Exercise description - Would you retype the records below exactly as they appear?

══ Records for this exercise

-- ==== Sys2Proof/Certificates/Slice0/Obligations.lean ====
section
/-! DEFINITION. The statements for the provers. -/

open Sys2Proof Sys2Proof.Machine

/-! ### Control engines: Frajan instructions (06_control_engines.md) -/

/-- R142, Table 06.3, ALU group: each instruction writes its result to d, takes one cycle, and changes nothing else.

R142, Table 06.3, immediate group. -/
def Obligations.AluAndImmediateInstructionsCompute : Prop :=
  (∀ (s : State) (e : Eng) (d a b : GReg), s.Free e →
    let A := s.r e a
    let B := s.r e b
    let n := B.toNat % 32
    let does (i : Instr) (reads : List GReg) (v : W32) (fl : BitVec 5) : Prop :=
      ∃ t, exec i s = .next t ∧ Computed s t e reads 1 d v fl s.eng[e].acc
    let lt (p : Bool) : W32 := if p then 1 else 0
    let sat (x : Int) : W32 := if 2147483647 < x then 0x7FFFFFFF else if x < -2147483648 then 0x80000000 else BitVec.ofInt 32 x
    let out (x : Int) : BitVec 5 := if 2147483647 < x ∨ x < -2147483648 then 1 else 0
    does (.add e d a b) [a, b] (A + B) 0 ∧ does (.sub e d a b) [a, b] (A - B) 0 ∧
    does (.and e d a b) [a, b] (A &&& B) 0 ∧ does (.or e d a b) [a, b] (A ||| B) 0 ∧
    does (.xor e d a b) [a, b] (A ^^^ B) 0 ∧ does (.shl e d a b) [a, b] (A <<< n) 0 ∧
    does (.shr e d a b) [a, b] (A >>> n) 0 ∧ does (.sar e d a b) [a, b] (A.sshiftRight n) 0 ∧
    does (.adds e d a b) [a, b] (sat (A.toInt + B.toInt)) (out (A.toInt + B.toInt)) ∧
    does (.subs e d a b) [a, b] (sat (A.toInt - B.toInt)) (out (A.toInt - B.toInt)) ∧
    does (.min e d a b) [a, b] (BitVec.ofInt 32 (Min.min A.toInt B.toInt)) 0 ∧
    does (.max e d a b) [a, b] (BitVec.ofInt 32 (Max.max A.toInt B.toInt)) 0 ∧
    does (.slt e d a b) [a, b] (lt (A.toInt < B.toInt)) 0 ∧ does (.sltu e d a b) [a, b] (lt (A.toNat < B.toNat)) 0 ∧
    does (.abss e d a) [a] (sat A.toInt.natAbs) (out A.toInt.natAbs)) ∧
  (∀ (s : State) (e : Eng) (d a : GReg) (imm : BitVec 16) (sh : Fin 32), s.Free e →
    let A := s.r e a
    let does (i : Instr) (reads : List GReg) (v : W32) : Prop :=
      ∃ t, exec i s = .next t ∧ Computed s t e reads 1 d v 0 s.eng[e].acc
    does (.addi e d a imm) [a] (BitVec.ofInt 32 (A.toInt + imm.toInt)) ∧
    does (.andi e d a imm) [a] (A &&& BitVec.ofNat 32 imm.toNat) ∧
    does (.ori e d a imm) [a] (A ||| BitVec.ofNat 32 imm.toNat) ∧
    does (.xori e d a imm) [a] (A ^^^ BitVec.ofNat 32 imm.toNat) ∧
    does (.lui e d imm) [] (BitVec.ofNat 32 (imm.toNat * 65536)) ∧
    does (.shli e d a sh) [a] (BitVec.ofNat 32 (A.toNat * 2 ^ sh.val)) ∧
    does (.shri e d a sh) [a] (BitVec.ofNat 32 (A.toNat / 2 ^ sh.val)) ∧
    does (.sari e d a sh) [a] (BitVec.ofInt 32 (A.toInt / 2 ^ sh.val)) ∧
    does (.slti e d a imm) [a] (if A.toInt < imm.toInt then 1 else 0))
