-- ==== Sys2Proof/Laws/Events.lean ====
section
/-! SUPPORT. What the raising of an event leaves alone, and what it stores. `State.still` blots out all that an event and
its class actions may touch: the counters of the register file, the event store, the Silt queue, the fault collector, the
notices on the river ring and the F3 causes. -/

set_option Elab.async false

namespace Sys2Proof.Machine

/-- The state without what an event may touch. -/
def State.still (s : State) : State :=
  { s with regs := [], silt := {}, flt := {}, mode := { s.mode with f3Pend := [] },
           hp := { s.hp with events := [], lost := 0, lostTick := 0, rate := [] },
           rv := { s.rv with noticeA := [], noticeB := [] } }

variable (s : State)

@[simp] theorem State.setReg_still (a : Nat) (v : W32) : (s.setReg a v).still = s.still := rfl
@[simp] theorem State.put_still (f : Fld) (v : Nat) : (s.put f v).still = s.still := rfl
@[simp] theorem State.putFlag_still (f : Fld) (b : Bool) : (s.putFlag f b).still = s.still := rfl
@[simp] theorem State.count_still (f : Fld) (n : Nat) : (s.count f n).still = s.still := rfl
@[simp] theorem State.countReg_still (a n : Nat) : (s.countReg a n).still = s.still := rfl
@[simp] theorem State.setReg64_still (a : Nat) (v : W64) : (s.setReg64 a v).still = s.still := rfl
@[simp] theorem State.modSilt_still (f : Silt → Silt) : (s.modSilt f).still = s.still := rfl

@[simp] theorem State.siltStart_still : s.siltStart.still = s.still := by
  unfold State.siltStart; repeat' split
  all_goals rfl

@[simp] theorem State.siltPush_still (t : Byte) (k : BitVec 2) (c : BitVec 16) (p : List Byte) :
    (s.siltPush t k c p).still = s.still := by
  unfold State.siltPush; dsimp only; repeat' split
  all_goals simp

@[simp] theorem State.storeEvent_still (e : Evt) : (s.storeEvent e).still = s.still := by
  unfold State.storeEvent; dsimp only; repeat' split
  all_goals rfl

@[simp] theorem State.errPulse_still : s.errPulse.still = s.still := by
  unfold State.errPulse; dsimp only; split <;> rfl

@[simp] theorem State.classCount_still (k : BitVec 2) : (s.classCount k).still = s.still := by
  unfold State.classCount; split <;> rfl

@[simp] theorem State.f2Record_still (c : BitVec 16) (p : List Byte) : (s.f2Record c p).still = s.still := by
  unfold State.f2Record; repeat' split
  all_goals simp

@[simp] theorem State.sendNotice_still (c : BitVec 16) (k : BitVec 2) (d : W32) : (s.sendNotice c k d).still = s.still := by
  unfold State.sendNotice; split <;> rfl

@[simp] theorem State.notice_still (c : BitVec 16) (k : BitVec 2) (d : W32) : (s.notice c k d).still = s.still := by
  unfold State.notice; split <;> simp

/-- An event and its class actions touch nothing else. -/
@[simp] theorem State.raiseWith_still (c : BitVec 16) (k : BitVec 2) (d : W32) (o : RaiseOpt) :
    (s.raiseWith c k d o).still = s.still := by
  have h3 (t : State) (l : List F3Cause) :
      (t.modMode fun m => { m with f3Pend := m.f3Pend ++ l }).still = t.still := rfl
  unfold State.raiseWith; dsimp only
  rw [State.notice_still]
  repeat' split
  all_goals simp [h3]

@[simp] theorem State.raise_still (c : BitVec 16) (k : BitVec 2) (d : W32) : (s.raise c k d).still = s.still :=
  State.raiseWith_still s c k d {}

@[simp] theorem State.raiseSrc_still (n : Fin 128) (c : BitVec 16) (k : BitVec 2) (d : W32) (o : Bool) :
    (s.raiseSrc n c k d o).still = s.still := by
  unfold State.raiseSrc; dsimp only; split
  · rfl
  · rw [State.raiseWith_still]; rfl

════

Answer for this exercise -
-- ==== Sys2Proof/Certificates/Slice0/Obligations.lean ====
section
/-! DEFINITION. The statements for the provers. -/

open Sys2Proof Sys2Proof.Machine

/-! ### Control engines: Frajan instructions (06_control_engines.md) -/

/-- R142, Table 06.3, ALU group: each instruction writes its result to d, takes one cycle, and changes nothing else.

R142, Table 06.3, immediate group. -/
def Obligations.AluAndImmediateInstructionsCompute : Prop :=
  (∀ (s : State) (e : Eng) (d a b : GReg), s.Free e →
    let A := s.r e a
    let B := s.r e b
    let n := B.toNat % 32
    let does (i : Instr) (reads : List GReg) (v : W32) (fl : BitVec 5) : Prop :=
      ∃ t, exec i s = .next t ∧ Computed s t e reads 1 d v fl s.eng[e].acc
    let lt (p : Bool) : W32 := if p then 1 else 0
    let sat (x : Int) : W32 := if 2147483647 < x then 0x7FFFFFFF else if x < -2147483648 then 0x80000000 else BitVec.ofInt 32 x
    let out (x : Int) : BitVec 5 := if 2147483647 < x ∨ x < -2147483648 then 1 else 0
    does (.add e d a b) [a, b] (A + B) 0 ∧ does (.sub e d a b) [a, b] (A - B) 0 ∧
    does (.and e d a b) [a, b] (A &&& B) 0 ∧ does (.or e d a b) [a, b] (A ||| B) 0 ∧
    does (.xor e d a b) [a, b] (A ^^^ B) 0 ∧ does (.shl e d a b) [a, b] (A <<< n) 0 ∧
    does (.shr e d a b) [a, b] (A >>> n) 0 ∧ does (.sar e d a b) [a, b] (A.sshiftRight n) 0 ∧
    does (.adds e d a b) [a, b] (sat (A.toInt + B.toInt)) (out (A.toInt + B.toInt)) ∧
    does (.subs e d a b) [a, b] (sat (A.toInt - B.toInt)) (out (A.toInt - B.toInt)) ∧
    does (.min e d a b) [a, b] (BitVec.ofInt 32 (Min.min A.toInt B.toInt)) 0 ∧
    does (.max e d a b) [a, b] (BitVec.ofInt 32 (Max.max A.toInt B.toInt)) 0 ∧
    does (.slt e d a b) [a, b] (lt (A.toInt < B.toInt)) 0 ∧ does (.sltu e d a b) [a, b] (lt (A.toNat < B.toNat)) 0 ∧
    does (.abss e d a) [a] (sat A.toInt.natAbs) (out A.toInt.natAbs)) ∧
  (∀ (s : State) (e : Eng) (d a : GReg) (imm : BitVec 16) (sh : Fin 32), s.Free e →
    let A := s.r e a
    let does (i : Instr) (reads : List GReg) (v : W32) : Prop :=
      ∃ t, exec i s = .next t ∧ Computed s t e reads 1 d v 0 s.eng[e].acc
    does (.addi e d a imm) [a] (BitVec.ofInt 32 (A.toInt + imm.toInt)) ∧
    does (.andi e d a imm) [a] (A &&& BitVec.ofNat 32 imm.toNat) ∧
    does (.ori e d a imm) [a] (A ||| BitVec.ofNat 32 imm.toNat) ∧
    does (.xori e d a imm) [a] (A ^^^ BitVec.ofNat 32 imm.toNat) ∧
    does (.lui e d imm) [] (BitVec.ofNat 32 (imm.toNat * 65536)) ∧
    does (.shli e d a sh) [a] (BitVec.ofNat 32 (A.toNat * 2 ^ sh.val)) ∧
    does (.shri e d a sh) [a] (BitVec.ofNat 32 (A.toNat / 2 ^ sh.val)) ∧
    does (.sari e d a sh) [a] (BitVec.ofInt 32 (A.toInt / 2 ^ sh.val)) ∧
    does (.slti e d a imm) [a] (if A.toInt < imm.toInt then 1 else 0))
-- ==== Sys2Proof/Laws/Events.lean ====
section
/-! SUPPORT. What the raising of an event leaves alone, and what it stores. `State.still` blots out all that an event and
its class actions may touch: the counters of the register file, the event store, the Silt queue, the fault collector, the
notices on the river ring and the F3 causes. -/

set_option Elab.async false

namespace Sys2Proof.Machine

/-- The state without what an event may touch. -/
def State.still (s : State) : State :=
  { s with regs := [], silt := {}, flt := {}, mode := { s.mode with f3Pend := [] },
           hp := { s.hp with events := [], lost := 0, lostTick := 0, rate := [] },
           rv := { s.rv with noticeA := [], noticeB := [] } }

variable (s : State)

@[simp] theorem State.setReg_still (a : Nat) (v : W32) : (s.setReg a v).still = s.still := rfl
@[simp] theorem State.put_still (f : Fld) (v : Nat) : (s.put f v).still = s.still := rfl
@[simp] theorem State.putFlag_still (f : Fld) (b : Bool) : (s.putFlag f b).still = s.still := rfl
@[simp] theorem State.count_still (f : Fld) (n : Nat) : (s.count f n).still = s.still := rfl
@[simp] theorem State.countReg_still (a n : Nat) : (s.countReg a n).still = s.still := rfl
@[simp] theorem State.setReg64_still (a : Nat) (v : W64) : (s.setReg64 a v).still = s.still := rfl
@[simp] theorem State.modSilt_still (f : Silt → Silt) : (s.modSilt f).still = s.still := rfl

@[simp] theorem State.siltStart_still : s.siltStart.still = s.still := by
  unfold State.siltStart; repeat' split
  all_goals rfl

@[simp] theorem State.siltPush_still (t : Byte) (k : BitVec 2) (c : BitVec 16) (p : List Byte) :
    (s.siltPush t k c p).still = s.still := by
  unfold State.siltPush; dsimp only; repeat' split
  all_goals simp

@[simp] theorem State.storeEvent_still (e : Evt) : (s.storeEvent e).still = s.still := by
  unfold State.storeEvent; dsimp only; repeat' split
  all_goals rfl

@[simp] theorem State.errPulse_still : s.errPulse.still = s.still := by
  unfold State.errPulse; dsimp only; split <;> rfl

@[simp] theorem State.classCount_still (k : BitVec 2) : (s.classCount k).still = s.still := by
  unfold State.classCount; split <;> rfl

@[simp] theorem State.f2Record_still (c : BitVec 16) (p : List Byte) : (s.f2Record c p).still = s.still := by
  unfold State.f2Record; repeat' split
  all_goals simp

@[simp] theorem State.sendNotice_still (c : BitVec 16) (k : BitVec 2) (d : W32) : (s.sendNotice c k d).still = s.still := by
  unfold State.sendNotice; split <;> rfl

@[simp] theorem State.notice_still (c : BitVec 16) (k : BitVec 2) (d : W32) : (s.notice c k d).still = s.still := by
  unfold State.notice; split <;> simp

/-- An event and its class actions touch nothing else. -/
@[simp] theorem State.raiseWith_still (c : BitVec 16) (k : BitVec 2) (d : W32) (o : RaiseOpt) :
    (s.raiseWith c k d o).still = s.still := by
  have h3 (t : State) (l : List F3Cause) :
      (t.modMode fun m => { m with f3Pend := m.f3Pend ++ l }).still = t.still := rfl
  unfold State.raiseWith; dsimp only
  rw [State.notice_still]
  repeat' split
  all_goals simp [h3]

@[simp] theorem State.raise_still (c : BitVec 16) (k : BitVec 2) (d : W32) : (s.raise c k d).still = s.still :=
  State.raiseWith_still s c k d {}

@[simp] theorem State.raiseSrc_still (n : Fin 128) (c : BitVec 16) (k : BitVec 2) (d : W32) (o : Bool) :
    (s.raiseSrc n c k d o).still = s.still := by
  unfold State.raiseSrc; dsimp only; split
  · rfl
  · rw [State.raiseWith_still]; rfl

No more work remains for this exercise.